PyTorch MNIST Tutorial¶
This tutorial describes how to port an existing PyTorch model to Determined. We will port a simple image classification model for the MNIST dataset. This tutorial is based on the official PyTorch MNIST example.
Prerequisites¶
Access to a Determined cluster. If you have not yet installed Determined, refer to the installation instructions.
Access to the Determined CLI on your local machine. See the installation instructions if you do not already have it installed. After installing the CLI, configure it to connect to your Determined cluster by setting the
DET_MASTER
environment variable to the hostname or IP address where Determined is running.
Overview¶
To use a PyTorch model in Determined, you need to port the model to Determined’s API. For most models, this porting process is straightforward, and once the model has been ported, all of the features of Determined will then be available: for example, you can do distributed training or hyperparameter search without changing your model code, and Determined will store and visualize your model metrics automatically.

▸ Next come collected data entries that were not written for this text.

-- ==== Sys2Proof/Machine/Slots.lean ====
section
/-! DEFINITION. Slot commands and the slot map at a block event (03_output_slots_and_routing). -/

namespace Sys2Proof.Machine

/-- A slot command: the slot number is checked before anything else (3.1). -/
def slotCommand (pl : List Word) (s : State) (k : SlotId → State × Answer) : State × Answer :=
  match fin? 16 (arg pl 0) with
  | none => (s, refuse .badValue)
  | some i => k i

/-- A slot command of the owner alone. -/
def ownerCommand (p : Port) (pl : List Word) (s : State) (k : SlotId → State × Answer) : State × Answer :=
  slotCommand pl s fun i => if (s.slot i).owner = some p then k i else (s, refuse .notOwner)

/-- CLAIM SLOT (R46). -/
def claimSlot (p : Port) (pl : List Word) (s : State) : State × Answer :=
  slotCommand pl s fun i =>
    match (s.slot i).owner with
    | none => (s.modSlot i fun t => { t with owner := some p, lateCount := 0 }, (.ok, []))
    | some q => (s, if q = p then (.ok, []) else refuse .held)

/-- CLAIM_SLOT (R46). -/
def execClaimSlot (f : Frame) (s : State) : Host.Outcome State Fault Refusal := finish (command 0x20 claimSlot f s)

/-- A slot freed by its owner or by a port reset (R47, R57). -/
def Slot.free (t : Slot) : Slot := { t with pending := some .silent, mute := false, owner := none }

/-- FREE SLOT (R47). -/
def freeSlot (p : Port) (pl : List Word) (s : State) : State × Answer :=
  ownerCommand p pl s fun i => (s.modSlot i Slot.free, (.ok, []))

/-- FREE_SLOT (R47). -/
def execFreeSlot (f : Frame) (s : State) : Host.Outcome State Fault Refusal := finish (command 0x21 freeSlot f s)

/-- A port is the leader or a follower of a profile (R22). -/
def Profile.member (r : Profile) (p : Port) : Bool := r.leader == some p || r.followers.getLsbD p.val

/-- Steps 3 and 4 of R48: what a port may route to. -/
def State.routeRefusal (s : State) (p : Port) : Source → Option Status
  | .silent | .dry _ => none
  | .profile n =>
    if (s.profile n).state ≠ .bound then some .noSuch
    else if (s.profile n).member p then none else some .notLeader
  | .generator => if s.gen.claim = some p then none else some .notOwner

/-- ROUTE (R48). -/
def route (p : Port) (pl : List Word) (s : State) : State × Answer :=
  ownerCommand p pl s fun i =>
    match source? (arg pl 1) (arg pl 2) with
    | none => (s, refuse .badValue)
    | some src =>
      match s.routeRefusal p src with
      | some st => (s, refuse st)
      | none => (s.modSlot i fun t => { t with pending := some src }, (.ok, []))

/-- ROUTE (R48). -/
def execRoute (f : Frame) (s : State) : Host.Outcome State Fault Refusal := finish (command 0x22 route f s)

/-- MUTE (R49). -/
def mute (p : Port) (pl : List Word) (s : State) : State × Answer :=
  ownerCommand p pl s fun i =>
    match flag? (arg pl 1) with
    | none => (s, refuse .badValue)
    | some b => (s.modSlot i fun t => { t with mute := b }, (.ok, []))

/-- MUTE (R49). -/
def execMute (f : Frame) (s : State) : Host.Outcome State Fault Refusal := finish (command 0x23 mute f s)

/-- READ SLOT (R58). -/
def readSlot (p : Port) (pl : List Word) (s : State) : State × Answer :=
  slotCommand pl s fun i =>
    let t := s.slot i
    match flag? (arg pl 1) with
    | none => (s, refuse .badValue)
    | some false => (s, (.ok, slotWords t))
    | some true =>
      if t.owner = some p then (s.modSlot i fun t => { t with lateCount := 0 }, (.ok, slotWords t))
      else (s, refuse .notOwner)

/-- READ_SLOT (R58). -/
def execReadSlot (f : Frame) (s : State) : Host.Outcome State Fault Refusal := finish (command 0x24 readSlot f s)

/-! ### The slot map at block event k (R50 to R54) -/

/-- Steps 1 and 2 of R50: the pending source and the mute are taken. -/
def Slot.takePending (t : Slot) : Slot :=
  { t with
    outgoing := t.pending.map fun _ => t.source
    source := t.pending.getD t.source
    pending := none
    playingMuted := t.mute }

/-- The state of the entry a slot's source plays at block event k; NONE for a source that is no profile (R52). -/
def State.lookAt (s : State) (src : Source) (k : Block) : EntryState :=
  match src with
  | .profile n => (s.profile n).entryState (k - 2)
  | .silent | .dry _ | .generator => .none

/-- The slot has samples of its source to play at block event k (R54). -/
def State.hasSamples (s : State) (src : Source) (k : Block) : Bool :=
  match src with
  | .silent => false
  | .dry _ => atOrAfter (k - 2) s.lane.validFrom s.lane.blockCounter
  | .profile n => (s.profile n).entryState (k - 2) == .valid
  | .generator => s.gen.running

/-- The generation a PROFILE slot records (R54). -/
def State.playedGeneration (s : State) (src : Source) (k : Block) : Option Block :=
  match src with
  | .profile n => some ((s.profile n).ring.get (ringIndex (k - 2))).generation
  | .silent | .dry _ | .generator => none

/-- An entry that counts late: PENDING or EXPIRED (R52). -/
def EntryState.late : EntryState → Bool
  | .pending | .expired => true
  | .none | .valid => false

/-- The slot's record after block event k (R50, R53, R54). -/
def State.slotAfter (s : State) (k : Block) (t : Slot) : Slot :=
  let t := t.takePending
  let look := s.lookAt t.source k
  let played := !t.playingMuted && s.hasSamples t.source k
  { t with
    foundValid := look == .valid
    lateCount := if look.late then satInc t.lateCount else t.lateCount
    lastBlock := if played then some (k - 2) else t.lastBlock
    lastGeneration := if played then (s.playedGeneration t.source k).or t.lastGeneration else t.lastGeneration }

/-- The slot map treats slot i at block event k. -/
def slotEvent (k : Block) (s : State) (i : SlotId) : State :=
  let t := s.slotAfter k (s.slot i)
  let s' := s.modSlot i fun _ => t
  if (s.lookAt t.source k).late then s'.notifyOpt t.owner (.slotLate i) else s'

/-- The slot map takes block event k for the slots that are left, one after another (R50); R50 does not say in which order, and
number order is the model's DESIGN CHOICE for them (log 7). -/
def slotMapEvent (k : Block) (taken : List SlotId) (s : State) : State :=
  (allSlots.filter fun i => !taken.contains i).foldl (slotEvent k) s

/-! ### What a slot plays (R14) -/

/-- The sample slot t plays at position i of the period in progress (R14, R16). -/
def State.slotSample (s : State) (t : Slot) (i : Fin 32) : Sample :=
  if s.lane.zeroPeriod || t.playingMuted then 0 else
  match t.source with
  | .silent => 0
  | .dry c => match s.lane.ringRead c (s.lane.blockCounter - 2) i.val with
    | .sample x => x
    | .beforeV | .gone => 0
  | .generator => if s.gen.running then s.gen.current else 0
  | .profile n =>
    if t.foundValid then
      ((s.profile n).ring.get (ringIndex (s.lane.blockCounter - 2))).samples.getD i.val 0
    else 0

/-- The output frame that begins at the frame position in progress (R12). -/
def State.outputFrame (s : State) : OutFrame :=
  ⟨s.lane.position, vmap (fun t => s.slotSample t s.lane.position) s.slots⟩

/-! ### The generator's release (R56) -/

/-- The slot plays the generator or is about to. -/
def Slot.onGenerator (t : Slot) : Bool := t.source == .generator || t.pending == some .generator

/-- One slot at the release of the generator (R56). -/
def silenceSlot (s : State) (i : SlotId) : State :=
  if (s.slot i).onGenerator then
    (s.modSlot i fun t => { t with pending := some .silent }).notifyOpt (s.slot i).owner (.slotSilenced i)
  else s

/-- Every GENERATOR slot at the release (R56). -/
def silenceGeneratorSlots (s : State) : State := allSlots.foldl silenceSlot s

end Sys2Proof.Machine
end

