/-- MOVE from a window, a ring or the generator into an open window, all words inside: the lowest free record is QUEUED, last in the
taken order, DESCENDING just when the ranges overlap with the destination above; a count of 0 is DONE at once with MOVE_DONE. With
four records in use it is refused FULL; before that, BAD_VALUE, TOO_LONG, NO_SUCH and ACCESS in that order. MOVE STATUS gives the
words of a record, and frees an ended one when asked to (R120, R123, R125, R126, R189).
The model's own readings and choices it rests on: log 14, 16 (a position above 65535), 26 (the block words of a window source, bits
7 to 0 of a generator source). -/
def Obligations.MoveRecordsFillAndCollect : Prop :=
  (∀ (s : State) (f : Frame) (pl : List Word), s.Takes f pl → pl.length = 7 →
      let refused (st : Status) : Prop := exec (.move f) s = .next ((receive f s).reply f.port 0x34 f.tag (st, []))
      let kind : Nat := (arg pl 0 >>> 13).toNat
      let number : Nat := (arg pl 0 &&& 0xFF).toNat
      let badSource : Prop :=
        ¬ ((kind = 1 ∧ number ≤ 7) ∨ (kind = 2 ∧ number ≤ 15) ∨ (kind = 3 ∧ number ≤ 15) ∨ kind = 4)
      (badSource ∨ windowName? (arg pl 4) = none → refused .badValue)
        ∧ ∀ nm : WindowName, ¬ badSource → windowName? (arg pl 4) = some nm →
          let count := (arg pl 6).toNat
          let sourceClosed : Prop := ∃ sn, windowName? (arg pl 0) = some sn ∧ s.windowOf (sn.of f.port) = none
          let sourceOutside : Prop := ∃ sn sw, windowName? (arg pl 0) = some sn ∧ s.windowOf (sn.of f.port) = some sw
            ∧ sw.length < (arg pl 1).toNat + count
          (2048 < count → refused .tooLong)
          ∧ (count ≤ 2048 → s.windowOf (nm.of f.port) = none ∨ sourceClosed → refused .noSuch)
          ∧ (count ≤ 2048 → ¬ sourceClosed → ∀ w, s.windowOf (nm.of f.port) = some w →
              sourceOutside ∨ w.length < (arg pl 5).toNat + count → refused .access)) ∧
  (∀ (s : State) (f : Frame) (src : MoveSource) (nm : WindowName) (off count : Word) (w : Window),
      s.Takes f (moveSourceWords src ++ [nm.word, off, count]) → src.start < 65536 → count.toNat ≤ 2048 →
      s.windowOf (nm.of f.port) = some w → off.toNat + count.toNat ≤ w.length →
      (∀ sn so, src = .window sn so → ∃ sw, s.windowOf (sn.of f.port) = some sw ∧ so + count.toNat ≤ sw.length) →
      let r := receive f s
      let ps := s.port f.port
      let above : Prop := ∃ sn so sw, src = .window sn so ∧ s.windowOf (sn.of f.port) = some sw
        ∧ sw.base + so < w.base + off.toNat ∧ w.base + off.toNat < sw.base + so + count.toNat
      let answer (t : State) (a : Answer) : Prop := exec (.move f) s = .next (t.reply f.port 0x34 f.tag a)
      ((∀ k, ps.moves.get k ≠ none) → answer r (.full, []))
        ∧ ∀ k, ps.moves.get k = none → (∀ j < k, ps.moves.get j ≠ none) →
          ∀ d, (above → d = .descending) → (¬ above → d = .ascending) →
          (count ≠ 0 → answer (r.modPort f.port fun q => { q with
              moves := vset q.moves k
                (some ⟨.queued, src, nm, off.toNat, count.toNat, d, 0, count.toNat, false⟩)
              moveOrder := q.moveOrder ++ [k] }) (.accepted, [finWord k]))
          ∧ (count = 0 → answer (r.modPort f.port fun q => { q with
              moves := vset q.moves k (some ⟨.done, src, nm, off.toNat, 0, .ascending, 0, 0, false⟩)
              notices := { q.notices with moveDone := q.notices.moveDone ||| (1#4 <<< k.val) } })
              (.accepted, [finWord k])))
    ∧ ∀ (s : State) (f : Frame) (k : Fin 4) (collect : Bool), s.Takes f [finWord k, boolWord collect] →
      let r := receive f s
      let answer (t : State) (a : Answer) : Prop := exec (.moveStatus f) s = .next (t.reply f.port 0x35 f.tag a)
      ((s.port f.port).moves.get k = none → answer r (.noSuch, []))
        ∧ ∀ m, (s.port f.port).moves.get k = some m →
          let source : List Word := match m.source with
            | .window nm off => [nm.word, natWord off, 0, 0]
            | .ring c blk off => [natWord (3 * 8192 + c.val), natWord off] ++ words32 blk
            | .generator n off => [natWord (4 * 8192), natWord off] ++ words32 n
          let at_ (off : Nat) : Nat := if m.direction = .ascending then off + m.moved else off + m.remaining
          let position (off : Nat) : Word := if at_ off < 65536 then natWord (at_ off) else Config.wideWord (at_ off)
          let words : List Word :=
            [(match m.state with | .queued => 0 | .active => 1 | .done => 2 | .failed => 3 : Word)] ++ source
              ++ [m.target.word, natWord m.offset, natWord m.count, if m.direction = .ascending then 0 else 1,
                natWord m.moved, natWord m.remaining, position m.source.start, position m.offset,
                if m.failure then 0 else 0xFFFF]
          (collect = true ∧ (m.state = .done ∨ m.state = .failed) →
            answer (r.modPort f.port fun q => { q with moves := vset q.moves k none }) (.ok, words))
          ∧ (¬ (collect = true ∧ (m.state = .done ∨ m.state = .failed)) → answer r (.ok, words))
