theorem getD_flatMap_accWords (l : List Acc) {j i : Nat} (hj : j < l.length) (hi : i < 3) :
    (l.flatMap accWords).getD (3 * j + i) 0 = (accWords l[j]).getD i 0 := by
  induction l generalizing j with
  | nil => exact absurd hj (Nat.not_lt_zero j)
  | cons a l ih =>
    have three : (accWords a).length = 3 := rfl
    rw [List.flatMap_cons]
    cases j with
    | zero =>
      rw [Nat.mul_zero, Nat.zero_add, List.getD_append _ _ _ _ (three ▸ hi)]
      rfl
    | succ j =>
      have place : 3 * (j + 1) + i - 3 = 3 * j + i := by omega
      rw [List.getD_append_right _ _ _ _ (by rw [three]; omega), three, place]
      exact ih (Nat.lt_of_succ_lt_succ hj)

/-- The three words of a value give the value. -/
theorem accOfWords_accWords (a : Acc) :
    accOfWords ((accWords a).getD 0 0) ((accWords a).getD 1 0) ((accWords a).getD 2 0) = a := by
  show a.extractLsb' 32 16 ++ a.extractLsb' 16 16 ++ a.extractLsb' 0 16 = a
  rw [BitVec.extractLsb'_append_extractLsb'_eq_extractLsb' (start₂ := 32) (start₁ := 16) rfl,
    BitVec.extractLsb'_append_extractLsb'_eq_extractLsb' (start₂ := 16) (start₁ := 0) rfl]
  exact BitVec.extractLsb'_eq_self

/-- A full image gives the stack it was taken of. -/
theorem imageStack_fullImage (c : Context) : imageStack c.fullImage = c.stack := by
  refine vector_ext_get fun j => ?_
  have word (i : Nat) (hi : i < 3) : c.fullImage.getD (8 + i + 3 * j.val) 0 = (accWords (c.stack.get j)).getD i 0 := by
    have place : 8 + i + 3 * j.val - 8 = 3 * j.val + i := by omega
    rw [Context.fullImage, List.getD_append_right _ _ _ _ (by rw [c.environment_length]; omega), c.environment_length, place,
      getD_flatMap_accWords _ (by simp) hi]
    simp [Vector.get]
  rw [imageStack_get, imageEntry]
  exact (congr (congr (congrArg accOfWords (word 0 (by decide))) (word 1 (by decide))) (word 2 (by decide))).trans
    (accOfWords_accWords _)

/-- Settles O41: an image carries its context and words carry one context only; what words load, and when they load nothing,
is read from the fields they carry. -/
theorem savedImageRestoresContext : Obligations.SavedImageRestoresContext := by
  unfold Obligations.SavedImageRestoresContext
  refine ⟨fun c d hrun hwindow => ?saved, fun c ws => ?words⟩
  case saved =>
    have environment := c.environment_carried hwindow []
    rw [List.append_nil] at environment
    exact ⟨c.fullImage_length, c.environment_length,
      Context.loadFull_eq_some.mpr ⟨c.environment_carried hwindow _, (imageStack_fullImage c).symm, hrun⟩,
      Context.loadEnvironment_eq_some.mpr ⟨environment.withStack _, rfl, hrun⟩⟩
  case words =>
    refine ⟨Context.loadEnvironment_eq_none, Context.loadFull_eq_none.trans Context.loadEnvironment_eq_none,
      fun d h => ?environment, fun d h => ?full⟩
    case environment =>
      obtain ⟨hd, hs, -⟩ := Context.loadEnvironment_eq_some.mp h
      exact ⟨⟨hd.masks, hd.rounding, hd.flags, hd.errorPending, hd.c0, hd.c1, hd.c2, hd.c3, hd.top, hd.tags, hd.lastKind,
        hd.lastWindow, hd.lastOffset⟩, hs⟩
    case full =>
      obtain ⟨hd, hs, -⟩ := Context.loadFull_eq_some.mp h
      refine ⟨⟨hd.masks, hd.rounding, hd.flags, hd.errorPending, hd.c0, hd.c1, hd.c2, hd.c3, hd.top, hd.tags, hd.lastKind,
        hd.lastWindow, hd.lastOffset⟩, fun j => ?_⟩
      rw [hs, imageStack_get]
      rfl

end Sys2Proof.Machine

When training a PyTorch model, Determined provides a built-in training
loop that feeds each batch of data into your train_batch
function,
where you will perform the forward pass, the backpropagation, and the
computation of training metrics for that batch. Determined also handles
checkpointing, log management, and device initialization. To plug your
model code into the Determined training loop, you define methods to
perform the following tasks:
initialize the models, optimizers, and LR schedulers
define the training function for forward and backward passes
load the training data set
load the validation data set
The Determined training loop will then invoke these functions
automatically. These methods should be organized into a trial class,
which is a user-defined Python class that inherits from
determined.pytorch.PyTorchTrial
. The following sections walk
through how to write your first trial class and then how to run a
training job with Determined.
The complete code for this tutorial can be downloaded here:
mnist_pytorch.tgz
. After
downloading this file, open a terminal window, extract the file, and
cd
into the mnist_pytorch
directory:
tar xzvf mnist_pytorch.tgz
cd mnist_pytorch
We suggest you follow along with the code as you read through this tutorial.
Building a PyTorchTrial
Class¶
Here is what the skeleton of our trial class looks like:
import torch.nn as nn
from determined.pytorch import DataLoader, PyTorchTrial, PyTorchTrialContext
class MNISTTrial(PyTorchTrial):
def __init__(self, context: PyTorchTrialContext):
# Initialize the trial class and wrap the models, optimizers, and LR schedulers.
pass
def train_batch(self, batch: TorchData, epoch_idx: int, batch_idx: int):
# Run the training forward passes on the models and backward passes on the optimizers
pass
def evaluate_batch(self, batch: TorchData):
# Define how to evaluate the model by calculating loss and other metrics.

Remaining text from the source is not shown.